# Olympus Pen EES



## Digital Matt (Apr 22, 2004)

I just found this old camera while visiting with my mom.  Apparently my dad bought it in Japan while stationed there during the Viet-Nam war.  I did some research on it today, and it seems to be a very good little camera.  It shoots any 35mm film, but 2 photos per 1 negative.  Each shot is 1/2 the size of the full negative.  It's has a fast little 2.8 Zuiko lens.

I'm curious if any of you have run into this camera before, and if so, I was wondering about filters for it.  According to the manual, which I found online, there are screw in filters available, but it doesn't say what size.  If anyone knows, and knows whether or not I can use any old filter, assuming it's the right size, that'd be great.  I'd love to get some color filters and shoot b&W with this thing. 

Here's the manual: http://members.cox.net/minolta16/pen/

I'm shooting a 24 exposure roll of generic ISO 200 color film that my mom had laying around.  I can't wait to see what these turn out like.  I have to take 48 shots though to finish the roll   What a neat little camera.

I'd be interested to hear if someone has used one of these before.


----------



## ksmattfish (Apr 22, 2004)

I have a Olympus Pen F half-frame camera.  I don't know much about accessories, but I sure do like the camera.


----------



## drlynn (Apr 22, 2004)

There are half-frame photo clubs on the 'net and local clubs around the country from what I have read on the subject. 

They seem to have quite a following.
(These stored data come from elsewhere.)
-- ==== Sys2Proof/Machine/System.lean ====
section
/-! DEFINITION. Barriers, events, launches, tasks, scheduling hints, instruction-cache locks, audit instructions
(R123 to R131). -/

namespace Sys2Proof.Machine

/-! ### Barriers (R123) -/

/-- The status of a generation (R33): 1 from the first abandoned one on. -/
def Block.genStatus (b : Block) (g : Nat) : Nat :=
  match b.abandoned with
  | some a => if a ≤ g then 1 else 0
  | none => 0

/-- The wave's latest arrival belongs to a generation that has not completed. -/
def State.arrivalOpen (s : State) (p : Nat) : Bool :=
  (s.wave p).arrived == some (s.block (s.wave p).blk).gen

/-- Arrives at the current generation with an entry mask, and notes what it must see performed: its accesses but for engine
transfers, and its queued bay and geode commands (R214). -/
def State.arrive (s : State) (p : Nat) (mask : BitVec 16) : State :=
  let w := s.wave p
  let a : Arrival := { mask := mask, ids := s.idsOf p 0xCF ++ ((s.bayCmds (coreOf p)).filter (fun c => c.parties.contains p)).map (·.id) }
  let g := (s.block w.blk).gen
  (s.modBlock w.blk (fun b => { b with arrivals := b.arrivals.set none w.num (some a) })).modWave p
    (fun w => { w with arrived := some g })

/-- Waits for the generation of the latest arrival; status to s(d). -/
def State.awaitGen (s : State) (p d : Nat) : State :=
  s.modWave p (fun w => { w with wait := .barrier d, reasons := 0x40, active := false })

def execBara (mask : BitVec 16) (s : State) : Host.Outcome State Fault Refusal := onWave s fun p =>
  if s.arrivalOpen p then s.demoted p 6 else (s.arrive p mask).modWave p (·.advance 1)

def execBar (d : Nat) (mask : BitVec 16) (s : State) : Host.Outcome State Fault Refusal := onWave s fun p =>
  s.opened p [] [d] fun s => if s.arrivalOpen p then s.demoted p 6 else (s.arrive p mask).awaitGen p d

def execBarw (d : Nat) (s : State) : Host.Outcome State Fault Refusal := onWave s fun p =>
  s.opened p [] [d] fun s =>
    let w := s.wave p
    match w.arrived with
    | none => (s.setWave p ((w.sput d 0).advance 1)).endIfEmpty p
    | some g =>
      if s.arrivalOpen p then s.awaitGen p d
      else
        let st := (s.block w.blk).genStatus g
        (s.setWave p { (w.sput d (BitVec.ofNat 32 st)).advance 1 with abn := st == 1 }).endIfEmpty p

/-! ### Events, launches and tasks (R124 to R126) -/

/-- EVPUB waits until the wave's earlier memory writes are performed, then publishes the block's event (R124). -/
def execEvpub (s : State) : Host.Outcome State Fault Refusal := onWave s fun p =>
  let b := s.block (s.wave p).blk
  let quiet := b.run != .original || b.task || (s.launch b.lid).hdr.noev || b.published
  if quiet then s.modWave p (·.advance 1)
  else if s.idsOf p 0x22 ≠ [] then s.stall p 1
  else ((s.publish b b.err).modBlock b.id (fun b => { b with published := true })).modWave p (·.advance 1)

/-- Sends a launch request and waits for its status (R125). -/
def State.requestLaunch (s : State) (p sb q : Nat) (addr : Option Nat) : State :=
  let w := s.wave p
  let id := s.nextId
  let r : LaunchReq := { id := id, addr := addr, queue := q, ctx := (s.launch w.lid).ctx, source := .wave p,
                         ids := s.idsOf p 0x22 }
  { s with nextId := id + 1, launchReqs := s.launchReqs ++ [r] }.modWave p
    (fun w => { w with wait := .launch id (sb + 3), reasons := 0x02, missed := [], refused := false })

def execLaunch (sb : Nat) (s : State) : Host.Outcome State Fault Refusal := onWave s fun p =>
  s.opened p [] [sb, sb + 1, sb + 2, sb + 3] fun s =>
    let w := s.wave p
    let a := w.pair sb
    let q := (w.sget (sb + 2)).toNat
    if s.runOf p ≠ .original then
      s.statusForm p [0] (fun s vs => (s.modWave p (fun w => (w.sput (sb + 3) (vs.getD 0 0)).advance 1)).endIfEmpty p)
    else if 16 ≤ q ∨ a.toNat % 256 ≠ 0 ∨ 2 ^ 57 ≤ a.toNat ∨ w.refused then s.requestLaunch p sb q none
    else match s.translate (coreOf p) (s.launch w.lid).ctx a.toNat { rd := true } with
      | (.pa pa, s) => s.requestLaunch p sb q (some pa)
      | (.bad 0x17 _, s) => s.requestLaunch p sb q none
      | (.bad c d, s) => s.halt p c d 0 a
      | (.miss, s) => (s.addMiss (coreOf p)
          { va := a.toNat, kind := .read, party := p, lid := w.lid, soft := true, pc := w.pc, k := w.k }).faultStall p [a.toNat / 65536]

/-- The role of the launch's header whose entry is an address (R31). -/
def roleAt (l : Launch) (a : DWord) : Option Role := l.hdr.roles.find? (fun r => a == BitVec.ofNat 64 (l.hdr.img + r.entry))

/-- An address is a role entry of an image (R31, R126). -/
def isEntry (i : Option Image) (a : DWord) : Bool :=
  match i with
  | some i => i.roles.any (fun r => a == BitVec.ofNat 64 (i.base + r.entry))
  | none => false

/-- The status of a TASK with `n` tasks (R31, R126). -/
def State.taskStatus (s : State) (p : Nat) (a : DWord) (n : Nat) : Nat :=
  let l := s.launch (s.wave p).lid
  if n = 0 then 0
  else if !isEntry (s.imageOf? l.lid) a then 3
  else if l.hdr.csl ≠ 0 ∨ l.hdr.bays ≠ 0 ∨ l.hdr.roles.length ≠ 1 ∨ (roleAt l a).map (·.waves) ≠ some 1 then 2
  else if 4096 < (s.core (coreOf p)).tasks.length + n then 1
  else 0

/-- Enqueues one task for each active lane, in lane order (R30, R126). -/
def State.enqueue (s : State) (p r : Nat) (a : DWord) : State :=
  let w := s.wave p
  let l := s.launch w.lid
  let task : Nat × Nat → Task := fun x =>
    { lid := w.lid, entry := a, number := BitVec.ofNat 64 (l.tasks + x.2),
      args := (List.range 16).map (fun j => s.vget p (r + j) x.1), since := s.clock }
  let new := (lanesOf w.activeMask).zipIdx.map task
  (s.modCore (coreOf p) (fun c => { c with tasks := c.tasks ++ new })).modLaunch w.lid (fun l => { l with tasks := l.tasks + new.length })

/-- TASK: with no active lane it writes status 0 and leaves s(sb + 3) as it is (assumption 87); the log holds what it writes (R294). -/
def execTask (sb r : Nat) (s : State) : Host.Outcome State Fault Refusal := onWave s fun p =>
  let m := (s.wave p).activeMask
  s.direct p ((List.range 16).map (fun j => (r + j, m))) [] [sb, sb + 1, sb + 2, sb + 3] fun s =>
    let w := s.wave p
    let a := w.pair sb
    let n := (lanesOf m).length
    let st := s.taskStatus p a n
    let first := (s.launch w.lid).tasks
    let write : State → List Word → State := fun s vs =>
      (s.modWave p (fun w =>
        let w := (w.sput (sb + 2) (vs.getD 0 0)).advance 1
        if vs.getD 0 0 = 0 ∧ n ≠ 0 then w.sput (sb + 3) (vs.getD 1 0) else w)).endIfEmpty p
    let vals : Nat → List Word := fun st => if st = 0 ∧ n ≠ 0 then [BitVec.ofNat 32 st, BitVec.ofNat 32 first] else [BitVec.ofNat 32 st]
    if s.runOf p ≠ .original then
      match s.served? p 8 0 (fun d => d.length == (vals (d.headD 1).toNat).length) with
      | some d => write (s.modWave p (fun w => { w with seq := w.seq + 1 })) d
      | none => s.endEarly p
    else (if st = 0 then s.enqueue p r a else s).statusForm p (vals st) write

/-! ### Scheduling hints (R127) -/

def execYield (s : State) : Host.Outcome State Fault Refusal := onWave s fun p =>
  s.modWave p (fun w => { w.advance 1 with active := false, readySince := s.clock })

def execNap (n : Nat) (s : State) : Host.Outcome State Fault Refusal := onWave s fun p =>
  s.modWave p (fun w =>
    { w.advance 1 with active := false, readySince := s.clock, reasons := if n = 0 then 0 else 1,
                       wait := if n = 0 then .none else .nap (s.clock + BitVec.ofNat 64 n) })

/-! ### Instruction-cache locks (R129) -/

/-- The 128-byte lines that overlap a range. -/
def linesOf (a n : Nat) : List Nat :=
  if n = 0 then [] else (List.range ((a + n - 1) / 128 - a / 128 + 1)).map (fun i => a / 128 + i)

/-- Some byte of a range lies outside the launch's code pages. -/
def outsideCode (i : Option Image) (a n : Nat) : Bool :=
  match i with
  | none => n != 0
  | some i => n != 0 && (decide (a < i.textVa / i.pageSize * i.pageSize) ||
      decide ((i.textVa + i.textLen + i.pageSize - 1) / i.pageSize * i.pageSize < a + n))

/-- ILOCK and IUNLK. A replay's ILOCK must give the original's status, whatever its own core has locked: it is logged with the
statuses of R131 and served (assumption 88). -/
def State.lockForm (s : State) (p sb : Nat) (logged : Bool) (act : State → Nat → Nat → Nat × State) : State :=
  s.opened p [] [sb, sb + 1, sb + 2, sb + 3] fun s =>
    let w := s.wave p
    let a := (w.pair sb).toNat
    let n := (w.sget (sb + 2)).toNat
    let r := if outsideCode (s.imageOf? w.lid) a n then (2, s) else act s a n
    let put : State → List Word → State := fun s vs =>
      (s.modWave p (fun w => (w.sput (sb + 3) (vs.getD 0 0)).advance 1)).endIfEmpty p
    if logged then r.2.statusForm p [BitVec.ofNat 32 r.1] put else put r.2 [BitVec.ofNat 32 r.1]

def execIlock (sb : Nat) (s : State) : Host.Outcome State Fault Refusal := onWave s fun p =>
  s.lockForm p sb true fun s a n =>
    let c := s.core (coreOf p)
    let new := ((linesOf a n).filter (fun x => !c.locks.contains ((s.wave p).lid, x))).map (fun x => ((s.wave p).lid, x))
    if 128 < c.locks.length + new.length then (1, s)
    else (0, s.setCore (coreOf p) { c with locks := c.locks ++ new })

def execIunlk (sb : Nat) (s : State) : Host.Outcome State Fault Refusal := onWave s fun p =>
  s.lockForm p sb false fun s a n =>
    (0, s.modCore (coreOf p) (fun c =>
      { c with locks := c.locks.filter (fun x => !(x.1 == (s.wave p).lid && (linesOf a n).contains x.2)) }))

/-! ### Audit instructions (R130) -/

def execAdrd (d sel : Nat) (s : State) : Host.Outcome State Fault Refusal := onWave s fun p =>
  s.opened p [] [d] fun s =>
    let b := s.block (s.wave p).blk
    let v : Nat := if sel = 0 then (if b.selected then 1 else 0) + (if b.selected && b.logging then 2 else 0)
                   else (s.launch b.lid).hdr.arate
    s.statusForm p [BitVec.ofNat 32 v] fun s vs => (s.modWave p (fun w => (w.sput d (vs.getD 0 0)).advance 1)).endIfEmpty p

def execAdmix (a tag : Nat) (s : State) : Host.Outcome State Fault Refusal := onWave s fun p =>
  let m := (s.wave p).activeMask
  s.outGate p fun s => s.direct p [(a, m)] [] [] fun s =>
    (s.foldOut p ((lanesOf m).map (fun l =>
      (BitVec.ofNat 64 (0xFF00000000000000 + 256 * tag + l), (s.vget p a l).setWidth 64)))).modWave p (·.advance 1)

end Sys2Proof.Machine
end

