-- ==== Sys2Proof/Machine/Links.lean ====
section
/-! DEFINITION. Modules, ports, boot, islands, throttling, copy traffic from other packages, uncorrectable errors, forced
writes (R12, R50, R60, R302, R320, R324 to R326, R328, R329). -/

namespace Sys2Proof.Machine

namespace State

/-! ### Boot (R326) -/

/-- A firmware image that the boot ROM accepts: its signature verifies, and its version is not below the fused counter. -/
def accepts (f : Firmware) : Bool :=
  decide (Config.fusedVersion ≤ f.svn) && Ed25519.verify Config.rolsepraKey (leBytes 64 (Sha512.hash f.bytes).toNat) f.sig

/-- What outlasts the loss of power: the flash, the fused cores, the scores and the quarantines (R302); all else is as at reset,
device memory and registers zero, the islands of fused-off cores held off (R12). -/
def afresh (s : State) (b : Boot) : State :=
  { turn := s.turn, tick := s.tick, nextId := s.nextId, clock := s.clock, boot := b, primary := s.primary, backup := s.backup,
    config := s.config, islands := ((List.range 48).filter (fun c => !(s.core c).enabled)).map (fun c => (c, .off)), sent := s.sent, inputs := s.inputs, nextTag := s.nextTag,
    cores := s.cores.mapVal {} (fun _ c =>
      { enabled := c.enabled, score := c.score, clean := c.clean, quar := c.quar }) }

/-- Boot from an accepted image: memory and registers zero, then the configuration block applied, then messages answered. -/
def bootFrom (s : State) (f : Firmware) : State := { s.afresh .answering with running := f, applied := s.config }

end State

/-- An image as the flash holds it: the one that the host has written by now, else the one that it held (R327, assumption 112). -/
def State.flashImage (s : State) (backup : Bool) : Firmware :=
  match Config.flashed s.tick backup with
  | some f => { bytes := f.1, svn := f.2.1, sig := f.2.2 }
  | none => if backup then s.backup else s.primary

/-- Power-good, the package's reset, from which CLOCK counts (R121), also of a package that runs: the primary image, else the backup,
else the controller waits for an image. An image written to flash takes effect here (R327). -/
def execPowerGood (s : State) : Host.Outcome State Fault Refusal :=
  let z : State := { s with clock := 0, primary := s.flashImage false, backup := s.flashImage true }
  .next (if State.accepts z.primary then z.bootFrom z.primary
    else if State.accepts z.backup then z.bootFrom z.backup
    else z.afresh .waiting)

/-! ### Modules and ports (R320, R325) -/

/-- The module that carries an arrival. -/
def moduleOf : Instr → Option Nat
  | .faultReply m | .launchMessage m | .streamRecordsMessage m | .streamAdvanceMessage m | .streamIdleMessage m | .debugStop m
  | .debugRelease m | .debugStep m | .debugReadState m | .debugWriteState m | .hostStop m | .directMemoryRead m
  | .directMemoryWrite m | .controlWindowRead m | .controlWindowWrite m | .streamTableWrite m | .tlbInvalidation m
  | .quarantineClear m | .attestation m => some m.module
  | _ => none

/-- A module goes down, and the messages in flight on it are lost. -/
def execUcieModuleDown (n : Nat) (s : State) : Host.Outcome State Fault Refusal :=
  .next { s with modules := s.modules.set {} n { s.modules.get {} n with up := false },
                 inputs := s.inputs.filter (fun i => moduleOf i != some n) }

/-- A module loses lanes beyond repair and runs on 32. -/
def execUcieLaneTrainDown (n : Nat) (s : State) : Host.Outcome State Fault Refusal :=
  .next { s with modules := s.modules.set {} n { s.modules.get {} n with lanes := 32 } }

/-- A port reports link down. -/
def execPortLinkDown (n : Nat) (s : State) : Host.Outcome State Fault Refusal :=
  .next { s with ports := s.ports.set {} n { up := false } }

/-- Copy traffic of another package: a write is performed at system scope; a read changes nothing here. Code pages and
addresses outside device memory are not written (R64, R324). -/
def execScaleOutCopyTraffic (port : Nat) (write : Bool) (pa : Nat) (data : List Byte) (s : State) : Host.Outcome State Fault Refusal :=
  .next (if write ∧ (s.ports.get {} port).up ∧ pa + data.length ≤ memTop ∧ !s.codeLocked pa data.length then s.store pa data else s)

/-! ### Islands and temperature (R12, R328, R329) -/

/-- A context is resident on a core: launches and runs that hold it, and halted contexts that are held for debug and keep their
routes and grants (R281). -/
def State.occupied (s : State) (c : Nat) : Bool :=
  s.launches.any (fun l => residentOn l c) || s.blocks.any (fun b => b.core == c) || !(s.core c).routes.isEmpty

/-- A request for an island holds: 0 to 47 are the cores, 48 to 51 the fabrics and 52 to 55 the PHY pairs of the dies. That of a
fused-off core stays off. A launch may claim a core whose island is Idle or Off, and an island may enter Run while a context is
resident on it: the model's choice (assumption 100). -/
def State.islandOk (s : State) (n : Nat) (st : Island) : Bool :=
  decide (n < 56) && (decide (48 ≤ n) || (s.core n).enabled || st == .off) &&
  (st == .run || if n < 48 then !s.occupied n
                 else (List.range 48).all (fun c => dieOf c != (n - 48) % 4 || s.islands.get .run c != .run))

def execIslandStateChange (island : Nat) (st : Island) (s : State) : Host.Outcome State Fault Refusal :=
  when "ISLAND_STATE_CHANGE" (s.islandOk island st) { s with islands := s.islands.set .run island st }

/-- A throttle skips cycles of a die (R329). -/
def execThermalThrottleStart (die : Nat) (s : State) : Host.Outcome State Fault Refusal :=
  .next { s with throttled := s.throttled.set false die true }

def execThermalThrottleEnd (die : Nat) (s : State) : Host.Outcome State Fault Refusal :=
  .next { s with throttled := s.throttled.set false die false }

/-- Package power is removed, without stop records; the host sees every module down, and what was in flight on them is lost (R320). -/
def execThermalShutdown (s : State) : Host.Outcome State Fault Refusal :=
  .next { s.afresh .removed with modules := (List.range 4).map (fun n => (n, { up := false })),
                                 inputs := s.inputs.filter (fun i => (moduleOf i).isNone) }

/-! ### Errors and forced writes (R50, R60) -/

def execUncorrectableError (site : ErrorSite) (s : State) : Host.Outcome State Fault Refusal :=
  .next (match site with
    | .unit pa => { s with badMem := s.badMem.set false (pa / 8) true }
    | .element c r e => { s with bad := s.bad.set false (elemKey (rowKey c r) e) true })

/-- A debugger write of masked elements: no party access (R60). -/
def State.writeMasked (s : State) (row : Nat) (mask : BitVec 32) (words : List Word) : State :=
  ((List.range 32).filter (fun e => mask.getLsbD e)).foldl (fun s e => s.putElem (elemKey row e) (words.getD e 0) false) s

/-- The forced writes of a row that is not pending come before any other access to it, in the order of their acceptance (R60). -/
def State.applyDue (s : State) (row : Nat) : State :=
  let c := row / rowsPerCore
  let mine : Forced → Bool := fun f => f.row == row % rowsPerCore
  if (s.info row).pnd then s
  else
    let fs := (s.core c).forced.filter mine
    fs.foldl (fun s f => s.writeMasked row f.mask f.words) (s.modCore c (fun k => { k with forced := k.forced.filter (fun f => !mine f) }))

/-- The first forced write of a core whose row is no longer pending is applied (R60). -/
def execForcedWriteApply (core : Nat) (s : State) : Host.Outcome State Fault Refusal :=
  match (s.core core).forced.findIdx? (fun f => !(s.info (rowKey core f.row)).pnd) with
  | none => .refused (.notEnabled "FORCED_WRITE_APPLY")
  | some i =>
    match (s.core core).forced[i]? with
    | none => .refused (.notEnabled "FORCED_WRITE_APPLY")
    | some f => .next ((s.modCore core (fun k => { k with forced := k.forced.eraseIdx i })).writeMasked (rowKey core f.row) f.mask f.words)

end Sys2Proof.Machine
end

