/-- YIELD and NAP move the wave to the pending set, NAP for its cycles; WAITF goes on when every named flag is zero and closes their
registers in native mode, and in interlocked mode when nothing is outstanding; ADRD gives the audit bits or ARATE; ADMIX folds its
lanes into the digest of an audited wave only, in program order with its other outputs (R77, R127, R128, R130, R295). FENCE goes on at once and holds the wave's later accesses of its successor classes until what is outstanding of its predecessor classes
is performed; what it still waited for before stays in force (R177). -/
def Obligations.HintsAndFenceComplete : Prop :=
  (∀ (s : State), s.ready [] [] →
      (∃ t, exec .yield s = .next t ∧ s.becomes t { s.me.advance 1 with active := false, readySince := s.clock }) ∧
      (∀ n, 0 < n → ∃ t, exec (.nap n) s = .next t ∧ (t.wave s.cur).pc = s.me.pc + 4 ∧ (t.wave s.cur).active = false ∧
        (t.wave s.cur).wait = .nap (s.clock + BitVec.ofNat 64 n) ∧ s.onlyMe t) ∧
      (∀ mask : BitVec 12, s.nativeOf s.cur = true → (∀ f < 12, mask.getLsbD f = true → s.me.flags.get 0 f = 0) →
        (∀ x ∈ s.me.due, if x.closed then s.me.hnd = true else ¬(x.flag < 12 ∧ mask.getLsbD x.flag = true)) →
        ∃ t, exec (.waitf mask) s = .next t ∧ s.becomes t { s.me.advance 1 with
          opens := s.me.opens.filter (fun o => !(decide (o.flag < 12) && mask.getLsbD o.flag)) }) ∧
      (∀ mask, s.nativeOf s.cur = false → s.longOut s.cur = false → ∃ t, exec (.waitf mask) s = .next t ∧ s.becomes t (s.me.advance 1)) ∧
      (∀ d sel, s.ready [] [d] → s.unlogged → exec (.adrd d sel) s = .next (s.gives ((s.me.sput d (if sel = 0 then (if (s.block s.me.blk).selected then 1 else 0)
          else BitVec.ofNat 32 (s.launch (s.block s.me.blk).lid).hdr.arate)).advance 1))) ∧
      (∀ a tag, s.ready [a] [] → s.clear [(a, s.me.activeMask)] [] → s.clean [(a, s.me.activeMask)] →
        (s.audited s.cur = true → ∀ o ∈ s.ops, o.party = s.cur → o.out = false) → ∃ t, exec (.admix a tag) s = .next t ∧ t.wave s.cur =
          (if (s.block s.me.blk).logging = false ∧ s.runOf s.cur = .original then s.me.advance 1
           else { s.me.advance 1 with digest := (lanesOf s.me.activeMask).foldl (fun r l =>
             crcRecord r (BitVec.ofNat 64 (0xFF00000000000000 + 256 * tag + l)) ((s.vget s.cur a l).setWidth 64)) s.me.digest }) ∧
          ∀ x, t.byte x = s.byte x)) ∧
  (∀ (s : State) (pred succ : BitVec 8) (sc : Scope), s.me.status = .running →
      ∃ t, exec (.fence pred succ sc) s = .next t ∧ s.onlyMe t ∧ (t.wave s.cur).pc = s.me.pc + 4 ∧
        ∀ cls : BitVec 8, t.fenced s.cur cls =
          (s.fenced s.cur cls || (succ &&& cls != 0 && (s.idsOf s.cur pred).any s.outstanding)))

/-- ILOCK locks the lines of a range of the launch's code pages where they fit into 128, and gives 0, else 1 or 2 and locks none; IUNLK
unlocks those lines and gives 0 (R129). -/
def Obligations.CodeLocksComplete : Prop :=
  ∀ (s : State) (sb : Nat), s.ready [] [sb, sb + 1, sb + 2, sb + 3] → s.unlogged →
    let a := (s.me.pair sb).toNat
    let n := (s.me.sget (sb + 2)).toNat
    let old := (s.core (s.cur / 128)).locks
    let new := ((linesOf a n).filter (fun x => !old.contains (s.me.lid, x))).map (fun x => (s.me.lid, x))
    let out := outsideCode (s.imageOf? s.me.lid) a n
    let w := s.me.sput (sb + 3) (if out then 2 else if 128 < old.length + new.length then 1 else 0)
    let v := s.me.sput (sb + 3) (if out then 2 else 0)
    (w.present ≠ 0 → ∃ t, exec (.ilock sb) s = .next t ∧ t.wave s.cur = w.advance 1 ∧
      (t.core (s.cur / 128)).locks = (if out ∨ 128 < old.length + new.length then old else old ++ new) ∧ s.sameStorage t) ∧
    (v.present ≠ 0 → ∃ t, exec (.iunlk sb) s = .next t ∧ t.wave s.cur = v.advance 1 ∧
      (t.core (s.cur / 128)).locks = (if out then old else old.filter (fun x => !(x.1 == s.me.lid && (linesOf a n).contains x.2))) ∧
      s.sameStorage t)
Enjoy the camera.


----------



## Digital Matt (Apr 23, 2004)

Thanks for your replies   I love the feel of this camera so far.  It seems like a really nice camera.  It's so tiny.  I hope at least one of my shots turns out ok.  I'll take a look for for some half frame photo clubs 

Thanks again.  [/list][/code]


----------



## Mitica100 (Apr 23, 2004)

Pen EES was made around 1962, as you know is a 1/2 frame camera with a nifty, sharp and fast 30mm/2.8  lens.  Quite a miracle, being an SLR, how they were able to make it so compact, without the bulging prism cover, due to the porro prism used.

As for filters:

The camera uses 22.5 filters over the lens or 43.5mm filters over the lens and meter.  I'm sure you'll find a few adapters out there.

Good luck!


----------